# Home-rolled DVR - Has Anyone Tried It?



## Guest (Aug 12, 2008)

I've been toying with the idea of building a DVR box, since there so much more you can do with it besides watching recorded shows...but I'd like the advice, and impressions from others that have already gone down this road first. I have the pc, and all the hardware I'd need in it, I think....

Questions that come to mind though....are there any video cards out there that will display HD, (preferably 1080i), output? 

Are there HD DVD, and Blu Ray drives availabe that I can buy, and install? (I already have a number of HD DVD movies....sigh!)

Any pitfalls, and problems I should be aware of before embarking on such a project?

Software/hardware recommendations? 

In advance, thanks!


----------



## etcarroll (Mar 17, 2008)

Start on pg. 85

http://www.avsforum.com/avs-vb/showthread.php?t=940972&page=85


----------



## eugovector (Sep 4, 2006)

I rolled my first PC-DVR for a Christmas gift for my folks about 4-5 years ago now. When they opened it, and I told them they had to keep a computer in their livingroom, they were not thrilled. It must have taken me 2 days to just convince them to try it. 4 years later, and my dad just completed building his new DVR.

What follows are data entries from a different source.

-- ==== Sys2Proof/Laws/State.lean ====
section
/-! SUPPORT. What each field is after each state update of the machine: one lemma a field and update, all by rfl. -/

namespace Sys2Proof.Machine

@[simp] theorem complete_par (s : State) : (complete s).par = s.par := rfl
@[simp] theorem complete_env (s : State) : (complete s).env = s.env := rfl
@[simp] theorem complete_rdata (s : State) : (complete s).rdata = s.rdata := rfl
@[simp] theorem complete_rval (s : State) : (complete s).rval = s.rval := rfl
@[simp] theorem complete_rstat (s : State) : (complete s).rstat = s.rstat := rfl
@[simp] theorem complete_flog (s : State) : (complete s).flog = s.flog := rfl
@[simp] theorem complete_finfo (s : State) : (complete s).finfo = s.finfo := rfl
@[simp] theorem complete_snapV (s : State) : (complete s).snapV = s.snapV := rfl
@[simp] theorem complete_snapR (s : State) : (complete s).snapR = s.snapR := rfl
@[simp] theorem complete_snapD (s : State) : (complete s).snapD = s.snapD := rfl
@[simp] theorem complete_chSt (s : State) : (complete s).chSt = s.chSt := rfl
@[simp] theorem complete_chAddr (s : State) : (complete s).chAddr = s.chAddr := rfl
@[simp] theorem complete_chN (s : State) : (complete s).chN = s.chN := rfl
@[simp] theorem complete_chI (s : State) : (complete s).chI = s.chI := rfl
@[simp] theorem complete_chOut (s : State) : (complete s).chOut = s.chOut := rfl
@[simp] theorem complete_chAcc (s : State) : (complete s).chAcc = s.chAcc := rfl
@[simp] theorem complete_chPolls (s : State) : (complete s).chPolls = s.chPolls := rfl
@[simp] theorem complete_seqSt (s : State) : (complete s).seqSt = .idle := rfl
@[simp] theorem complete_seqCmd (s : State) : (complete s).seqCmd = s.seqCmd := rfl
@[simp] theorem complete_seqT0 (s : State) : (complete s).seqT0 = s.seqT0 := rfl
@[simp] theorem complete_cfgOk (s : State) : (complete s).cfgOk = s.cfgOk := rfl
@[simp] theorem complete_cmdcnt (s : State) : (complete s).cmdcnt = s.cmdcnt + 1 := rfl
@[simp] theorem complete_trace (s : State) : (complete s).trace = s.trace := rfl

@[simp] theorem finishOk_par (s : State) : (finishOk s).par = s.par := rfl
@[simp] theorem finishOk_env (s : State) : (finishOk s).env = s.env := rfl
@[simp] theorem finishOk_rdata (s : State) : (finishOk s).rdata = s.rdata := rfl
@[simp] theorem finishOk_rval (s : State) : (finishOk s).rval = s.rval := rfl
@[simp] theorem finishOk_rstat (s : State) : (finishOk s).rstat = statusOk := rfl
@[simp] theorem finishOk_flog (s : State) : (finishOk s).flog = s.flog := rfl
@[simp] theorem finishOk_finfo (s : State) : (finishOk s).finfo = s.finfo := rfl
@[simp] theorem finishOk_snapV (s : State) : (finishOk s).snapV = s.snapV := rfl
@[simp] theorem finishOk_snapR (s : State) : (finishOk s).snapR = s.snapR := rfl
@[simp] theorem finishOk_snapD (s : State) : (finishOk s).snapD = s.snapD := rfl
@[simp] theorem finishOk_chSt (s : State) : (finishOk s).chSt = s.chSt := rfl
@[simp] theorem finishOk_chAddr (s : State) : (finishOk s).chAddr = s.chAddr := rfl
@[simp] theorem finishOk_chN (s : State) : (finishOk s).chN = s.chN := rfl
@[simp] theorem finishOk_chI (s : State) : (finishOk s).chI = s.chI := rfl
@[simp] theorem finishOk_chOut (s : State) : (finishOk s).chOut = s.chOut := rfl
@[simp] theorem finishOk_chAcc (s : State) : (finishOk s).chAcc = s.chAcc := rfl
@[simp] theorem finishOk_chPolls (s : State) : (finishOk s).chPolls = s.chPolls := rfl
@[simp] theorem finishOk_seqSt (s : State) : (finishOk s).seqSt = .idle := rfl
@[simp] theorem finishOk_seqCmd (s : State) : (finishOk s).seqCmd = s.seqCmd := rfl
@[simp] theorem finishOk_seqT0 (s : State) : (finishOk s).seqT0 = s.seqT0 := rfl
@[simp] theorem finishOk_cfgOk (s : State) : (finishOk s).cfgOk = s.cfgOk := rfl
@[simp] theorem finishOk_cmdcnt (s : State) : (finishOk s).cmdcnt = s.cmdcnt + 1 := rfl
@[simp] theorem finishOk_trace (s : State) : (finishOk s).trace = s.trace := rfl

@[simp] theorem raise_par (info : FaultInfo) (s : State) : (raise info s).par = s.par := rfl
@[simp] theorem raise_env (info : FaultInfo) (s : State) : (raise info s).env = s.env := rfl
@[simp] theorem raise_rdata (info : FaultInfo) (s : State) : (raise info s).rdata = s.rdata := rfl
@[simp] theorem raise_rval (info : FaultInfo) (s : State) : (raise info s).rval = s.rval := rfl
@[simp] theorem raise_rstat (info : FaultInfo) (s : State) : (raise info s).rstat = info.code := rfl
@[simp] theorem raise_flog (info : FaultInfo) (s : State) : (raise info s).flog = logFault s.flog info.code := rfl
@[simp] theorem raise_finfo (info : FaultInfo) (s : State) : (raise info s).finfo = .val info := rfl
@[simp] theorem raise_snapV (info : FaultInfo) (s : State) : (raise info s).snapV = s.snapV := rfl
@[simp] theorem raise_snapR (info : FaultInfo) (s : State) : (raise info s).snapR = s.snapR := rfl
@[simp] theorem raise_snapD (info : FaultInfo) (s : State) : (raise info s).snapD = s.snapD := rfl
@[simp] theorem raise_chSt (info : FaultInfo) (s : State) : (raise info s).chSt = .idle := rfl
@[simp] theorem raise_chAddr (info : FaultInfo) (s : State) : (raise info s).chAddr = s.chAddr := rfl
@[simp] theorem raise_chN (info : FaultInfo) (s : State) : (raise info s).chN = s.chN := rfl
@[simp] theorem raise_chI (info : FaultInfo) (s : State) : (raise info s).chI = s.chI := rfl
@[simp] theorem raise_chOut (info : FaultInfo) (s : State) : (raise info s).chOut = s.chOut := rfl
@[simp] theorem raise_chAcc (info : FaultInfo) (s : State) : (raise info s).chAcc = s.chAcc := rfl
@[simp] theorem raise_chPolls (info : FaultInfo) (s : State) : (raise info s).chPolls = 0 := rfl
@[simp] theorem raise_seqSt (info : FaultInfo) (s : State) : (raise info s).seqSt = .idle := rfl
@[simp] theorem raise_seqCmd (info : FaultInfo) (s : State) : (raise info s).seqCmd = s.seqCmd := rfl
@[simp] theorem raise_seqT0 (info : FaultInfo) (s : State) : (raise info s).seqT0 = s.seqT0 := rfl
@[simp] theorem raise_cfgOk (info : FaultInfo) (s : State) : (raise info s).cfgOk = s.cfgOk := rfl
@[simp] theorem raise_cmdcnt (info : FaultInfo) (s : State) : (raise info s).cmdcnt = s.cmdcnt + 1 := rfl
@[simp] theorem raise_trace (info : FaultInfo) (s : State) : (raise info s).trace = s.trace := rfl

@[simp] theorem emit_par (e : Config.BusEvent) (s : State) : (emit e s).par = s.par := rfl
@[simp] theorem emit_env (e : Config.BusEvent) (s : State) : (emit e s).env = s.env := rfl
@[simp] theorem emit_rdata (e : Config.BusEvent) (s : State) : (emit e s).rdata = s.rdata := rfl
@[simp] theorem emit_rval (e : Config.BusEvent) (s : State) : (emit e s).rval = s.rval := rfl
@[simp] theorem emit_rstat (e : Config.BusEvent) (s : State) : (emit e s).rstat = s.rstat := rfl
@[simp] theorem emit_flog (e : Config.BusEvent) (s : State) : (emit e s).flog = s.flog := rfl
@[simp] theorem emit_finfo (e : Config.BusEvent) (s : State) : (emit e s).finfo = s.finfo := rfl
@[simp] theorem emit_snapV (e : Config.BusEvent) (s : State) : (emit e s).snapV = s.snapV := rfl
@[simp] theorem emit_snapR (e : Config.BusEvent) (s : State) : (emit e s).snapR = s.snapR := rfl
@[simp] theorem emit_snapD (e : Config.BusEvent) (s : State) : (emit e s).snapD = s.snapD := rfl
@[simp] theorem emit_chSt (e : Config.BusEvent) (s : State) : (emit e s).chSt = s.chSt := rfl
@[simp] theorem emit_chAddr (e : Config.BusEvent) (s : State) : (emit e s).chAddr = s.chAddr := rfl
@[simp] theorem emit_chN (e : Config.BusEvent) (s : State) : (emit e s).chN = s.chN := rfl
@[simp] theorem emit_chI (e : Config.BusEvent) (s : State) : (emit e s).chI = s.chI := rfl
@[simp] theorem emit_chOut (e : Config.BusEvent) (s : State) : (emit e s).chOut = s.chOut := rfl
@[simp] theorem emit_chAcc (e : Config.BusEvent) (s : State) : (emit e s).chAcc = s.chAcc := rfl
@[simp] theorem emit_chPolls (e : Config.BusEvent) (s : State) : (emit e s).chPolls = s.chPolls := rfl
@[simp] theorem emit_seqSt (e : Config.BusEvent) (s : State) : (emit e s).seqSt = s.seqSt := rfl
@[simp] theorem emit_seqCmd (e : Config.BusEvent) (s : State) : (emit e s).seqCmd = s.seqCmd := rfl
@[simp] theorem emit_seqT0 (e : Config.BusEvent) (s : State) : (emit e s).seqT0 = s.seqT0 := rfl
@[simp] theorem emit_cfgOk (e : Config.BusEvent) (s : State) : (emit e s).cfgOk = s.cfgOk := rfl
@[simp] theorem emit_cmdcnt (e : Config.BusEvent) (s : State) : (emit e s).cmdcnt = s.cmdcnt := rfl
@[simp] theorem emit_trace (e : Config.BusEvent) (s : State) : (emit e s).trace = s.trace ++ [e] := rfl

@[simp] theorem enter_par (st : ChSt) (s : State) : (enter st s).par = s.par := rfl
@[simp] theorem enter_env (st : ChSt) (s : State) : (enter st s).env = s.env := rfl
@[simp] theorem enter_rdata (st : ChSt) (s : State) : (enter st s).rdata = s.rdata := rfl
@[simp] theorem enter_rval (st : ChSt) (s : State) : (enter st s).rval = s.rval := rfl
@[simp] theorem enter_rstat (st : ChSt) (s : State) : (enter st s).rstat = s.rstat := rfl
@[simp] theorem enter_flog (st : ChSt) (s : State) : (enter st s).flog = s.flog := rfl
@[simp] theorem enter_finfo (st : ChSt) (s : State) : (enter st s).finfo = s.finfo := rfl
@[simp] theorem enter_snapV (st : ChSt) (s : State) : (enter st s).snapV = s.snapV := rfl
@[simp] theorem enter_snapR (st : ChSt) (s : State) : (enter st s).snapR = s.snapR := rfl
@[simp] theorem enter_snapD (st : ChSt) (s : State) : (enter st s).snapD = s.snapD := rfl
@[simp] theorem enter_chSt (st : ChSt) (s : State) : (enter st s).chSt = st := rfl
@[simp] theorem enter_chAddr (st : ChSt) (s : State) : (enter st s).chAddr = s.chAddr := rfl
@[simp] theorem enter_chN (st : ChSt) (s : State) : (enter st s).chN = s.chN := rfl
@[simp] theorem enter_chI (st : ChSt) (s : State) : (enter st s).chI = s.chI := rfl
@[simp] theorem enter_chOut (st : ChSt) (s : State) : (enter st s).chOut = s.chOut := rfl
@[simp] theorem enter_chAcc (st : ChSt) (s : State) : (enter st s).chAcc = s.chAcc := rfl
@[simp] theorem enter_chPolls (st : ChSt) (s : State) : (enter st s).chPolls = 0 := rfl
@[simp] theorem enter_seqSt (st : ChSt) (s : State) : (enter st s).seqSt = s.seqSt := rfl
@[simp] theorem enter_seqCmd (st : ChSt) (s : State) : (enter st s).seqCmd = s.seqCmd := rfl
@[simp] theorem enter_seqT0 (st : ChSt) (s : State) : (enter st s).seqT0 = s.seqT0 := rfl
@[simp] theorem enter_cfgOk (st : ChSt) (s : State) : (enter st s).cfgOk = s.cfgOk := rfl
@[simp] theorem enter_cmdcnt (st : ChSt) (s : State) : (enter st s).cmdcnt = s.cmdcnt := rfl
@[simp] theorem enter_trace (st : ChSt) (s : State) : (enter st s).trace = s.trace := rfl

@[simp] theorem startRead_par (addr : Byte) (n : BitVec 5) (s : State) : (startRead addr n s).par = s.par := rfl
@[simp] theorem startRead_env (addr : Byte) (n : BitVec 5) (s : State) : (startRead addr n s).env = s.env := rfl
@[simp] theorem startRead_rdata (addr : Byte) (n : BitVec 5) (s : State) : (startRead addr n s).rdata = s.rdata := rfl
@[simp] theorem startRead_rval (addr : Byte) (n : BitVec 5) (s : State) : (startRead addr n s).rval = s.rval := rfl
@[simp] theorem startRead_rstat (addr : Byte) (n : BitVec 5) (s : State) : (startRead addr n s).rstat = s.rstat := rfl
@[simp] theorem startRead_flog (addr : Byte) (n : BitVec 5) (s : State) : (startRead addr n s).flog = s.flog := rfl
@[simp] theorem startRead_finfo (addr : Byte) (n : BitVec 5) (s : State) : (startRead addr n s).finfo = s.finfo := rfl
@[simp] theorem startRead_snapV (addr : Byte) (n : BitVec 5) (s : State) : (startRead addr n s).snapV = s.snapV := rfl
@[simp] theorem startRead_snapR (addr : Byte) (n : BitVec 5) (s : State) : (startRead addr n s).snapR = s.snapR := rfl
@[simp] theorem startRead_snapD (addr : Byte) (n : BitVec 5) (s : State) : (startRead addr n s).snapD = s.snapD := rfl
@[simp] theorem startRead_chSt (addr : Byte) (n : BitVec 5) (s : State) : (startRead addr n s).chSt = .rPoll1 := rfl
@[simp] theorem startRead_chAddr (addr : Byte) (n : BitVec 5) (s : State) : (startRead addr n s).chAddr = .val addr := rfl
@[simp] theorem startRead_chN (addr : Byte) (n : BitVec 5) (s : State) : (startRead addr n s).chN = .val n := rfl
@[simp] theorem startRead_chI (addr : Byte) (n : BitVec 5) (s : State) : (startRead addr n s).chI = .val 0 := rfl
@[simp] theorem startRead_chOut (addr : Byte) (n : BitVec 5) (s : State) : (startRead addr n s).chOut = s.chOut := rfl
@[simp] theorem startRead_chAcc (addr : Byte) (n : BitVec 5) (s : State) : (startRead addr n s).chAcc = .val 0 := rfl
@[simp] theorem startRead_chPolls (addr : Byte) (n : BitVec 5) (s : State) : (startRead addr n s).chPolls = 0 := rfl
@[simp] theorem startRead_seqSt (addr : Byte) (n : BitVec 5) (s : State) : (startRead addr n s).seqSt = s.seqSt := rfl
@[simp] theorem startRead_seqCmd (addr : Byte) (n : BitVec 5) (s : State) : (startRead addr n s).seqCmd = s.seqCmd := rfl
@[simp] theorem startRead_seqT0 (addr : Byte) (n : BitVec 5) (s : State) : (startRead addr n s).seqT0 = s.seqT0 := rfl
@[simp] theorem startRead_cfgOk (addr : Byte) (n : BitVec 5) (s : State) : (startRead addr n s).cfgOk = s.cfgOk := rfl
@[simp] theorem startRead_cmdcnt (addr : Byte) (n : BitVec 5) (s : State) : (startRead addr n s).cmdcnt = s.cmdcnt := rfl
@[simp] theorem startRead_trace (addr : Byte) (n : BitVec 5) (s : State) : (startRead addr n s).trace = s.trace := rfl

All modern vid cards should do HD output. Go with passive cooling, and if you don't game, somthing lower-end to conserve energy.

For HD-DVD, get an Xbox Add-on for $40 or less. Blur-ray is around the $130 mark on newegg.

For software, I swear by Snapstream.


----------



## mechman (Feb 8, 2007)

Marshall,

What's the cost breakdown of this for something equivalent to an SD Tivo? My mom really needs something like this to get rid of her vcr! Is it cost effective?


----------



## eugovector (Sep 4, 2006)

Well, there's no subscription fee, so that works in your favor, but as far as a breakdown, it all depends on what you can put a computer together for. I'd budget $500 at the least. If you don't want to build, you should be able to get a deal for around $300 on a good day, plus a capture card and vid card and software. For particulars you'll have to create a shopping list. Check out my video to start with:

YouTube - DIY Build your own Home Theater PC Computer


----------



## etcarroll (Mar 17, 2008)

mechman said:


> Marshall,
> 
> What's the cost breakdown of this for something equivalent to an SD Tivo? My mom really needs something like this to get rid of her vcr! Is it cost effective?


Don't forget the 'cost' of your time.

Put a PC in your mom's house, no matter how simple the build, and you just became her 'help desk'.


----------